In the latest study, the researchers analyzed data from a large breast cancer registry that included more than 169,000 women aged 40 to 59 in seven regions around the United States.

"What we found was more than half of women participating in annual screening would have a false positive after 10 years," Rebecca Hubbard of the Group Health Center for Health Studies in Seattle, said in a telephone interview.

"The risks (of a false positive) are decreased by a third with biannual screening compared to annual after 10 years," Hubbard said.

Risk tolerance key to screening strategy

Over the course of 10 years, screening every other year instead of yearly lowered a woman's risk of having a false positive to 42 percent from 61 percent.

And while the risk of a false positive from mammogram screening was about the same for women in their 40s or 50s, women who started screening for breast cancer in their 40s had a higher risk over their lifetime of having a false positive.

Hubbard said the findings should be used by doctors to help women them make an informed decision about screening mammograms.

Hubbard said women should know that the test results have high false positive rates and the chances are pretty good that they will get called back for more tests at some point.

Knowing this could ease some of the anxiety cited by the task force as a reason not to do annual screening.

"I think it gives us quantification of risks and benefits so when individuals consider how frequently to screen they can think of what their risk of cancer is and what their risk tolerance is for potentially getting a false positive," Hubbard said.

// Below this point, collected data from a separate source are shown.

@[simp] theorem fieldRs2_wordB (off : BitVec 13) (b a : BitVec 5) (f3 : BitVec 3) (op : BitVec 7) :
    fieldRs2 (wordB off b a f3 op) = b.toFin := by
  unfold fieldRs2; congr 1
  apply BitVec.eq_of_getLsbD_eq; intro i hi
  rw [BitVec.getLsbD_extractLsb', decide_eq_true hi, Bool.true_and, getLsbD_wordB _ _ _ _ _ _ (by omega)]
  interval_cases i <;> rfl

@[simp] theorem fieldOffB_wordB (off : BitVec 13) (b a : BitVec 5) (f3 : BitVec 3) (op : BitVec 7) (h : off.getLsbD 0 = false) :
    fieldOffB (wordB off b a f3 op) = off := by
  apply BitVec.eq_of_getLsbD_eq; intro i hi
  rw [getLsbD_fieldOffB _ _ hi]
  by_cases h0 : i = 0
  · subst h0; exact h.symm
  · interval_cases i <;>
    simp (disch := omega) only [getLsbD_wordB, Nat.reduceLT, Nat.reduceAdd, Nat.reduceSub, if_true, if_false, not_true] at *

@[simp] theorem fieldRd_wordU (imm : BitVec 20) (rd : BitVec 5) (op : BitVec 7) :
    fieldRd (wordU imm rd op) = rd.toFin := by
  unfold fieldRd; congr 1
  apply BitVec.eq_of_getLsbD_eq; intro i hi
  rw [BitVec.getLsbD_extractLsb', decide_eq_true hi, Bool.true_and, getLsbD_wordU _ _ _ _ (by omega)]
  interval_cases i <;> rfl

@[simp] theorem fieldImmU_wordU (imm : BitVec 20) (rd : BitVec 5) (op : BitVec 7) :
    fieldImmU (wordU imm rd op) = imm := by
  unfold fieldImmU
  apply BitVec.eq_of_getLsbD_eq; intro i hi
  rw [BitVec.getLsbD_extractLsb', decide_eq_true hi, Bool.true_and, getLsbD_wordU _ _ _ _ (by omega)]
  interval_cases i <;> rfl

@[simp] theorem fieldRd_wordJ (off : BitVec 21) (rd : BitVec 5) (op : BitVec 7) :
    fieldRd (wordJ off rd op) = rd.toFin := by
  unfold fieldRd; congr 1
  apply BitVec.eq_of_getLsbD_eq; intro i hi
  rw [BitVec.getLsbD_extractLsb', decide_eq_true hi, Bool.true_and, getLsbD_wordJ _ _ _ _ (by omega)]
  interval_cases i <;> rfl

@[simp] theorem fieldOffJ_wordJ (off : BitVec 21) (rd : BitVec 5) (op : BitVec 7) (h : off.getLsbD 0 = false) :
    fieldOffJ (wordJ off rd op) = off := by
  apply BitVec.eq_of_getLsbD_eq; intro i hi
  rw [getLsbD_fieldOffJ _ _ hi]
  by_cases h0 : i = 0
  · subst h0; exact h.symm
  · interval_cases i <;>
    simp (disch := omega) only [getLsbD_wordJ, Nat.reduceLT, Nat.reduceAdd, Nat.reduceSub, if_true, if_false, not_true] at *

/-! ### What a row's mask keeps of an encoded word -/

theorem wordR_and_mask (f7 : BitVec 7) (b a : BitVec 5) (f3 : BitVec 3) (rd : BitVec 5) (op : BitVec 7) :
    wordR f7 b a f3 rd op &&& 0xFE00707F#32 = wordR f7 0#5 0#5 f3 0#5 op := by
  apply BitVec.eq_of_getLsbD_eq; intro i hi
  rw [BitVec.getLsbD_and, getLsbD_wordR _ _ _ _ _ _ _ hi, getLsbD_wordR _ _ _ _ _ _ _ hi]
  interval_cases i <;> simp

theorem wordI_and_mask (imm : BitVec 12) (a : BitVec 5) (f3 : BitVec 3) (rd : BitVec 5) (op : BitVec 7) :
    wordI imm a f3 rd op &&& 0x0000707F#32 = wordI 0#12 0#5 f3 0#5 op := by
  apply BitVec.eq_of_getLsbD_eq; intro i hi
  rw [BitVec.getLsbD_and, getLsbD_wordI _ _ _ _ _ _ hi, getLsbD_wordI _ _ _ _ _ _ hi]
  interval_cases i <;> simp

theorem wordS_and_mask (imm : BitVec 12) (b a : BitVec 5) (f3 : BitVec 3) (op : BitVec 7) :
    wordS imm b a f3 op &&& 0x0000707F#32 = wordS 0#12 0#5 0#5 f3 op := by
  apply BitVec.eq_of_getLsbD_eq; intro i hi
  rw [BitVec.getLsbD_and, getLsbD_wordS _ _ _ _ _ _ hi, getLsbD_wordS _ _ _ _ _ _ hi]
  interval_cases i <;> simp

theorem wordB_and_mask (off : BitVec 13) (b a : BitVec 5) (f3 : BitVec 3) (op : BitVec 7) :
    wordB off b a f3 op &&& 0x0000707F#32 = wordB 0#13 0#5 0#5 f3 op := by
  apply BitVec.eq_of_getLsbD_eq; intro i hi
  rw [BitVec.getLsbD_and, getLsbD_wordB _ _ _ _ _ _ hi, getLsbD_wordB _ _ _ _ _ _ hi]
  interval_cases i <;> simp

theorem wordU_and_mask (imm : BitVec 20) (rd : BitVec 5) (op : BitVec 7) :
    wordU imm rd op &&& 0x0000007F#32 = wordU 0#20 0#5 op := by
  apply BitVec.eq_of_getLsbD_eq; intro i hi
  rw [BitVec.getLsbD_and, getLsbD_wordU _ _ _ _ hi, getLsbD_wordU _ _ _ _ hi]
  interval_cases i <;> simp

theorem wordJ_and_mask (off : BitVec 21) (rd : BitVec 5) (op : BitVec 7) :
    wordJ off rd op &&& 0x0000007F#32 = wordJ 0#21 0#5 op := by
  apply BitVec.eq_of_getLsbD_eq; intro i hi
  rw [BitVec.getLsbD_and, getLsbD_wordJ _ _ _ _ hi, getLsbD_wordJ _ _ _ _ hi]
  interval_cases i <;> simp

/-! ### Bytes and words (R48, R155, R156) -/

/-- Bit `i` of the word a byte list stands for is bit `i % 8` of byte `i / 8`. -/
theorem getLsbD_wordOfBytes (bs : List Byte) (i : Nat) :
    (wordOfBytes bs).getLsbD i = (decide (i < 32) && (bs.getD (i / 8) 0#8).getLsbD (i % 8)) := by
  induction bs generalizing i with
  | nil => simp [wordOfBytes]
  | cons b bs ih =>
    simp only [wordOfBytes, BitVec.getLsbD_or, BitVec.getLsbD_setWidth, BitVec.getLsbD_shiftLeft, ih]
    by_cases h : i < 8
    · rw [Nat.div_eq_of_lt h, Nat.mod_eq_of_lt h]; simp [h]
    · have e1 : i / 8 = (i - 8) / 8 + 1 := by omega
      have e2 : (i - 8) % 8 = i % 8 := by omega
      have e3 : b.getLsbD i = false := BitVec.getLsbD_of_ge b i (by omega)
      have e4 : i - 8 < 32 ∨ ¬i < 32 := by omega
      rw [e1, e2, e3]
      rcases e4 with e4 | e4 <;> simp [h, e4]

/-- Byte `k` of a word's bytes is its bits `8k+7 .. 8k`. -/
theorem getD_bytesOfWord (n : Nat) (v : Word) (k : Nat) :
    (bytesOfWord n v).getD k 0#8 = if k < n then v.extractLsb' (8 * k) 8 else 0#8 := by
  induction n generalizing v k with
  | zero => simp [bytesOfWord]
  | succ n ih =>
    cases k with
    | zero =>
      simp only [bytesOfWord, List.getD_cons_zero, Nat.zero_lt_succ, if_true]
      apply BitVec.eq_of_getLsbD_eq; intro i hi
      simp [hi]
    | succ k =>
      simp only [bytesOfWord, List.getD_cons_succ, ih]
      by_cases h : k < n
      · simp only [h, Nat.succ_lt_succ h, if_true]
        apply BitVec.eq_of_getLsbD_eq; intro i hi
        simp only [BitVec.getLsbD_extractLsb', BitVec.getLsbD_ushiftRight, hi]
        congr 2; omega
      · simp [h]

/-- Reading back a word's bytes keeps the bits that were written. -/
theorem getLsbD_wordOfBytes_bytesOfWord (n : Nat) (v : Word) (i : Nat) :
    (wordOfBytes (bytesOfWord n v)).getLsbD i = (decide (i < 8 * n) && v.getLsbD i) := by
  rw [getLsbD_wordOfBytes, getD_bytesOfWord]
  by_cases h : i / 8 < n
  · have h8 : i < 8 * n := by omega
    have hm : i % 8 < 8 := Nat.mod_lt _ (by decide)
    simp only [h, if_true, BitVec.getLsbD_extractLsb', h8, decide_true, Bool.true_and, hm]
    rw [show 8 * (i / 8) + i % 8 = i by omega]
    by_cases h32 : i < 32
    · simp [h32]
    · simp [h32, BitVec.getLsbD_of_ge v i (by omega)]
  · have h8 : ¬i < 8 * n := by omega
    simp [h, h8]

/-- The four bytes of a word stand for that word. -/
@[simp] theorem wordOfBytes_bytesOfWord (v : Word) : wordOfBytes (bytesOfWord 4 v) = v := by
  apply BitVec.eq_of_getLsbD_eq; intro i hi
  rw [getLsbD_wordOfBytes_bytesOfWord, decide_eq_true (by omega), Bool.true_and]

/-- Decoding from bytes is decoding the word they stand for. -/
theorem decode_bytesOfWord (w : Word) (rest : List Byte) :
    decode (bytesOfWord 4 w ++ rest) = (decodeWord w).map (fun i => (i, rest)) := by
  have h := wordOfBytes_bytesOfWord w
  simp only [bytesOfWord] at h
  simp only [bytesOfWord, List.cons_append, List.nil_append, decode, h]
  cases decodeWord w <;> rfl

/-- A word that a row hits is the row's instruction, where no row before it in the table hits. -/
theorem decodeWord_eq_ok_iff (w : Word) (i : Instr) :
    decodeWord w = .ok i ↔ ∃ r, opcodeRows.find? (fun r => r.hits w) = some r ∧ r.build w = i := by
  unfold decodeWord
  cases opcodeRows.find? (fun r => r.hits w) <;> simp

end Sys2Proof
end

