theorem test_decode_unknown_system :
    decodeWord 0x30529073#32 = .error (.unknown 0x30529073#32)
      ∧ decodeWord 0x30200073#32 = .error (.unknown 0x30200073#32)
      ∧ decodeWord 0x10500073#32 = .error (.unknown 0x10500073#32)
      ∧ decodeWord 0x00000173#32 = .error (.unknown 0x00000173#32)
      ∧ decodeWord 0x00200073#32 = .error (.unknown 0x00200073#32) := by decide

/-- The bounds of the offsets (95_test_vectors.md 2.1). -/
theorem test_decode_offset_bounds :
    decodeWord 0x7E000FE3#32 = .ok (.beq 0 0 4094#13) ∧ decodeWord 0x80000063#32 = .ok (.beq 0 0 4096#13)
      ∧ decodeWord 0x800000EF#32 = .ok (.jal 1 (BitVec.ofInt 21 (-1048576)))
      ∧ decodeWord 0x7FFFF06F#32 = .ok (.jal 0 1048574#21) := by decide

/-- Bytes are little-endian, and three bytes are no instruction (R48, R81). -/
theorem test_decode_bytes :
    decode [0x13#8, 0x05#8, 0x50#8, 0x00#8, 0xAA#8] = .ok (.addi 10 0 5#12, [0xAA#8])
      ∧ decode [0x13#8, 0x05#8, 0x50#8] = .error (.truncated 3) ∧ decodeTableWord 32 0x00500513 = some (.addi 10 0 5#12) := by
  decide

/-! ### One step of each instruction -/

theorem test_add : x5 (tc 0x007302B3#32 0x4D#32 0x7FFFFFFF#32 1#32) = some 0x80000000#32 ∧ x5 (tc 0x007302B3#32 0x4D#32 0xFFFFFFFF#32 1#32) = some 0#32 := by decide

theorem test_sub : x5 (tc 0x407302B3#32 0x4D#32 0#32 1#32) = some 0xFFFFFFFF#32 ∧ x5 (tc 0x407302B3#32 0x4D#32 0x80000000#32 1#32) = some 0x7FFFFFFF#32 := by decide

theorem test_and : x5 (tc 0x007372B3#32 0x4D#32 0xF0F0F0F0#32 0xFF00FF00#32) = some 0xF000F000#32 := by decide

theorem test_or : x5 (tc 0x007362B3#32 0x4D#32 0xF0F0F0F0#32 0x0F0F0F0F#32) = some 0xFFFFFFFF#32 := by decide

theorem test_xor : x5 (tc 0x007342B3#32 0x4D#32 0xFFFFFFFF#32 0x12345678#32) = some 0xEDCBA987#32 := by decide

theorem test_sll : x5 (tc 0x007312B3#32 0x4D#32 1#32 0x20#32) = some 1#32 ∧ x5 (tc 0x007312B3#32 0x4D#32 0xFFFFFFFF#32 0x21#32) = some 0xFFFFFFFE#32 := by decide

theorem test_srl : x5 (tc 0x007352B3#32 0x4D#32 0x80000000#32 0x20#32) = some 0x80000000#32 ∧ x5 (tc 0x007352B3#32 0x4D#32 0xFFFFFFFF#32 4#32) = some 0x0FFFFFFF#32 := by decide

theorem test_sra : x5 (tc 0x407352B3#32 0x4D#32 0x80000000#32 4#32) = some 0xF8000000#32 ∧ x5 (tc 0x407352B3#32 0x4D#32 0xF0000000#32 0x24#32) = some 0xFF000000#32 := by decide

theorem test_slt : x5 (tc 0x007322B3#32 0x4D#32 0xFFFFFFFF#32 0#32) = some 1#32 ∧ x5 (tc 0x007322B3#32 0x4D#32 0#32 0xFFFFFFFF#32) = some 0#32 := by decide

theorem test_sltu : x5 (tc 0x007332B3#32 0x4D#32 0xFFFFFFFF#32 0#32) = some 0#32 ∧ x5 (tc 0x007332B3#32 0x4D#32 0#32 0xFFFFFFFF#32) = some 1#32 := by decide

theorem test_addi : x5 (tc 0x80030293#32 0x4D#32 0x800#32 0#32) = some 0#32 ∧ x5 (tc 0x7FF30293#32 0x4D#32 0xFFFFFFFF#32 0#32) = some 0x7FE#32 := by decide

theorem test_andi : x5 (tc 0x0FF37293#32 0x4D#32 0x12345678#32 0#32) = some 0x78#32 ∧ x5 (tc 0x80037293#32 0x4D#32 0xFFFFFFFF#32 0#32) = some 0xFFFFF800#32 := by decide

theorem test_ori : x5 (tc 0x80036293#32 0x4D#32 0#32 0#32) = some 0xFFFFF800#32 ∧ x5 (tc 0x67836293#32 0x4D#32 0x12345000#32 0#32) = some 0x12345678#32 := by decide

theorem test_xori : x5 (tc 0xFFF34293#32 0x4D#32 0x0F0F0F0F#32 0#32) = some 0xF0F0F0F0#32 ∧ x5 (tc 0x7FF34293#32 0x4D#32 0xFFFFFFFF#32 0#32) = some 0xFFFFF800#32 := by decide

theorem test_slti : x5 (tc 0x80032293#32 0x4D#32 0x80000000#32 0#32) = some 1#32 ∧ x5 (tc 0x7FF32293#32 0x4D#32 0x7FF#32 0#32) = some 0#32 := by decide

theorem test_sltiu : x5 (tc 0x80033293#32 0x4D#32 0xFFFFF7FF#32 0#32) = some 1#32 ∧ x5 (tc 0x80033293#32 0x4D#32 0xFFFFF800#32 0#32) = some 0#32 := by decide

theorem test_slli : x5 (tc 0x01F31293#32 0x4D#32 1#32 0#32) = some 0x80000000#32 ∧ x5 (tc 0x00431293#32 0x4D#32 0x12345678#32 0#32) = some 0x23456780#32 := by decide

theorem test_srli : x5 (tc 0x01F35293#32 0x4D#32 0x80000000#32 0#32) = some 1#32 ∧ x5 (tc 0x00435293#32 0x4D#32 0x12345678#32 0#32) = some 0x01234567#32 := by decide

theorem test_srai : x5 (tc 0x40435293#32 0x4D#32 0x87654321#32 0#32) = some 0xF8765432#32 ∧ x5 (tc 0x41E35293#32 0x4D#32 0x7FFFFFFF#32 0#32) = some 1#32 := by decide

theorem test_lui : x5 (tc 0xFFFFF2B7#32 0x4D#32 0#32 0#32) = some 0xFFFFF000#32 := by decide

theorem test_add_same_register : x5 (tc 0x005282B3#32 0x80000001#32 0#32 0#32) = some 2#32 := by decide

theorem test_add_to_x0_is_discarded :
    field (step (tc 0x00730033#32 0#32 1#32 2#32)) (fun t => (t.readReg 0, t.pc)) = some (0#32, 0x00010014#32) := by decide

/-- `auipc` at 0x00010010, with the bias 0 and with the bias 4 (R191). -/
theorem test_auipc :
    x5 (tc 0xFFFFF297#32 0#32 0#32 0#32) = some 0x0000F010#32
      ∧ x5 { tc 0xFFFFF297#32 0#32 0#32 0#32 with cfg := { tcConfig with auipcBias := .four } } = some 0x0000F014#32 := by decide

theorem test_lb : x5 (tc 0x00030283#32 0xAAAAAAAA#32 0x00020000#32 0#32) = some 0xFFFFFF80#32 ∧ x5 (tc 0xFFF30283#32 0xAAAAAAAA#32 0x00020003#32 0#32) = some 0x7F#32 := by decide

theorem test_lbu : x5 (tc 0x00034283#32 0xAAAAAAAA#32 0x00020000#32 0#32) = some 0x80#32 ∧ x5 (tc 0x00134283#32 0xAAAAAAAA#32 0x00020000#32 0#32) = some 0xFF#32 := by decide

theorem test_lh : x5 (tc 0x00131283#32 0xAAAAAAAA#32 0x00020000#32 0#32) = some 0x7FFF#32 ∧ x5 (tc 0x00031283#32 0xAAAAAAAA#32 0x00020000#32 0#32) = some 0xFFFFFF80#32 := by decide

theorem test_lhu : x5 (tc 0x00035283#32 0xAAAAAAAA#32 0x00020000#32 0#32) = some 0xFF80#32 ∧ x5 (tc 0x00035283#32 0xAAAAAAAA#32 0x00020003#32 0#32) = some 0x4401#32 := by decide

theorem test_lw : x5 (tc 0x80432283#32 0xAAAAAAAA#32 0x00020800#32 0#32) = some 0x11223344#32 ∧ x5 (tc 0x00032283#32 0xAAAAAAAA#32 0x00020100#32 0#32) = some 0x03020100#32 := by decide

theorem test_load_faults :
    faultAt (tc 0x00032283#32 0xAAAAAAAA#32 0x00040001#32 0#32)
        = some (some (.memoryAccess 0x00040001#32 .word .read .misaligned), 0x00010014#32, 0xAAAAAAAA#32)
      ∧ faultAt (tc 0xFFC32283#32 0xAAAAAAAA#32 0#32 0#32)
        = some (some (.memoryAccess 0xFFFFFFFC#32 .word .read .unmapped), 0x00010014#32, 0xAAAAAAAA#32)
      ∧ faultAt (tc 0x00031283#32 0xAAAAAAAA#32 0x000200FF#32 0#32)
        = some (some (.memoryAccess 0x000200FF#32 .half .read .unmapped), 0x00010014#32, 0xAAAAAAAA#32)
      ∧ faultAt (tc 0x00035283#32 0xAAAAAAAA#32 0xFFFFFFFF#32 0#32)
        = some (some (.memoryAccess 0xFFFFFFFF#32 .half .read .unmapped), 0x00010014#32, 0xAAAAAAAA#32)
      ∧ faultAt (tc 0x00030283#32 0xAAAAAAAA#32 0x0001FFFF#32 0#32)
        = some (some (.memoryAccess 0x0001FFFF#32 .byte .read .unmapped), 0x00010014#32, 0xAAAAAAAA#32) := by decide

theorem test_sb : data (tc 0x00730023#32 0#32 0x00020000#32 0x123456AB#32)
    = some [0xAB#8, 0xFF#8, 0x7F#8, 0x01#8, 0x44#8, 0x33#8, 0x22#8, 0x11#8] := by decide

theorem test_sh : data (tc 0x00731023#32 0#32 0x00020001#32 0x0000CAFE#32)
    = some [0x80#8, 0xFE#8, 0xCA#8, 0x01#8, 0x44#8, 0x33#8, 0x22#8, 0x11#8] := by decide

theorem test_sw : data (tc 0xFE732C23#32 0#32 0x00020008#32 0x01020304#32)
    = some [0x04#8, 0x03#8, 0x02#8, 0x01#8, 0x44#8, 0x33#8, 0x22#8, 0x11#8] := by decide

theorem test_store_faults :
    faultAt (tc 0x00732023#32 0xAAAAAAAA#32 0x00020101#32 1#32)
        = some (some (.memoryAccess 0x00020101#32 .word .write .misaligned), 0x00010014#32, 0xAAAAAAAA#32)
      ∧ faultAt (tc 0x00731023#32 0xAAAAAAAA#32 0x000200FF#32 1#32)
        = some (some (.memoryAccess 0x000200FF#32 .half .write .unmapped), 0x00010014#32, 0xAAAAAAAA#32)
      ∧ faultAt (tc 0x00730023#32 0xAAAAAAAA#32 0x00020100#32 1#32)
        = some (some (.memoryAccess 0x00020100#32 .byte .write .readOnly), 0x00010014#32, 0xAAAAAAAA#32)
      ∧ faultAt (tc 0x00732023#32 0xAAAAAAAA#32 0x00010000#32 1#32)
        = some (some (.memoryAccess 0x00010000#32 .word .write .readOnly), 0x00010014#32, 0xAAAAAAAA#32)
      ∧ faultAt (tc 0x00732023#32 0xAAAAAAAA#32 0x00032000#32 0x55#32)
        = some (some (.memoryAccess 0x00032000#32 .word .write .unmapped), 0x00010014#32, 0xAAAAAAAA#32) := by decide

theorem test_beq : field (step (tc 0x80628063#32 0#32 0#32 0#32)) (fun t => t.pc) = some 0x0000F010#32 ∧ field (step (tc 0x00628863#32 7#32 8#32 0#32)) (fun t => t.pc) = some 0x00010014#32 := by decide

theorem test_bne : field (step (tc 0xFE629CE3#32 1#32 0#32 0#32)) (fun t => t.pc) = some 0x00010008#32 ∧ field (step (tc 0xFE629CE3#32 3#32 3#32 0#32)) (fun t => t.pc) = some 0x00010014#32 := by decide

theorem test_blt : field (step (tc 0x0062C463#32 0xFFFFFFFF#32 1#32 0#32)) (fun t => t.pc) = some 0x00010018#32 ∧ field (step (tc 0x0062C463#32 5#32 5#32 0#32)) (fun t => t.pc) = some 0x00010014#32 := by decide

theorem test_bge : field (step (tc 0x0062D463#32 0x80000000#32 0x80000000#32 0#32)) (fun t => t.pc) = some 0x00010018#32 ∧ field (step (tc 0x0062D463#32 0x80000000#32 0#32 0#32)) (fun t => t.pc) = some 0x00010014#32 := by decide

theorem test_bltu : field (step (tc 0x0062E463#32 1#32 0xFFFFFFFF#32 0#32)) (fun t => t.pc) = some 0x00010018#32 ∧ field (step (tc 0x0062E463#32 0xFFFFFFFF#32 1#32 0#32)) (fun t => t.pc) = some 0x00010014#32 := by decide

theorem test_bgeu : field (step (tc 0xFE62FEE3#32 9#32 9#32 0#32)) (fun t => t.pc) = some 0x0001000C#32 ∧ field (step (tc 0xFE62FEE3#32 0#32 1#32 0#32)) (fun t => t.pc) = some 0x00010014#32 := by decide

theorem test_jal : pcLink (tc 0x800000EF#32 0#32 0#32 0#32) = some (0xFFF10010#32, 0x00010014#32)
    ∧ pcLink (tc 0x7FFFF0EF#32 0#32 0#32 0#32) = some (0x0011000E#32, 0x00010014#32) := by decide

theorem test_jalr : pcLink (tc 0x004280E7#32 0x00010101#32 0#32 0#32) = some (0x00010104#32, 0x00010014#32)
    ∧ pcLink (tc 0xFFF280E7#32 0#32 0#32 0#32) = some (0xFFFFFFFE#32, 0x00010014#32) := by decide

/-- `rd` is `rs1`: the target is the old value. -/
theorem test_jalr_same_register :
    pcLink ((tc 0x000080E7#32 0#32 0#32 0#32).writeReg 1 0x00020000#32) = some (0x00020000#32, 0x00010014#32) := by decide

/-- The state of section 2.5's first row: `ecall` with 93 in x17. -/
def exitCall (code : Word) : State := ((tc 0x00000073#32 0#32 0#32 0#32).writeReg 17 93#32).writeReg 10 code

theorem test_ecall_exit :
    field (step (exitCall 0x2A#32)) (fun t => (t.exitCode, t.runState, t.pc, t.cycle))
      = some (0x2A#32, .halted, 0x00010014#32, 8)
      ∧ stepReport (exitCall 0x2A#32) = some (.halted 0x2A#32) := by decide

/-- Under the OPEN Bridge, the accesses of a `Continue`: x10 written, two bytes stored, then a fault with both left in place. -/
theorem test_ecall_continue_then_fault :
    field (step { tc 0x00000073#32 0#32 0#32 0#32 with cfg := { tcConfig with bridge := .host }, bridgeAnswers := [.continue [.setReg 10 9#32, .store 0x00020000#32 .half 0x1234#32, .store 0x00010000#32 .byte 0#32]] })
      (fun t => (t.readReg 10, t.byteAt 0x00020000, t.byteAt 0x00020001, t.fault))
      = some (9#32, 0x34#8, 0x12#8, some (.memoryAccess 0x00010000#32 .byte .write .readOnly)) := by decide

/-- At an `ebreak`, running. -/
def atBreak : State := tc 0x00100073#32 0#32 0#32 0#32

/-- At an `ebreak`, suspended, with a step commanded. -/
def steppedBreak : State := { atBreak with runState := .debugSuspended, debugCommands := [.dbgStep] }
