-- ==== Sys2Proof/Word.lean ====
section
/-! DEFINITION. Sys2Proof/Word.lean: the machine's words, bytes and register ids (00_scope.md R6, R8, R9). -/

namespace Sys2Proof

/-- A register's contents, and an address while it is computed: 64 bits (R5 `XLEN`, R6). -/
abbrev Word := BitVec 64

/-- A byte of the arena or of the instruction stream (R41). -/
abbrev Byte := BitVec 8

/-- A register id, one operand byte: every one of the 256 values names a register (R23). -/
abbrev RegId := BitVec 8

/-- The word `i mod 2^64`, written `U(i)` in R8. -/
abbrev Word.ofSigned (i : Int) : Word := BitVec.ofInt 64 i

/-- The two's-complement reading of a word, written `S(v)` in R8. -/
abbrev Word.signed (v : Word) : Int := v.toInt

/-- The word that reads as `-1`: `2^64 - 1`, the source's "unsigned-max" (R8). -/
def Word.minusOne : Word := 0xFFFFFFFFFFFFFFFF#64

end Sys2Proof
end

Many groups, including the American Cancer Society, have stuck by their long-standing recommendations of a yearly breast exam for women starting at age 40, stressing that the breast X-rays have been proven to save lives by spotting tumors early, when they are most easily treated.

Hubbard and colleagues suggest women and their doctors develop a personalized breast cancer screening plan that takes into account a woman's risk for breast cancer, and her tolerance of potential false positive findings.

Breast cancer is the second-leading cause of cancer death among U.S. women, after lung cancer. It kills 500,000 people globally every year and is diagnosed in close to 1.3 million people around the world.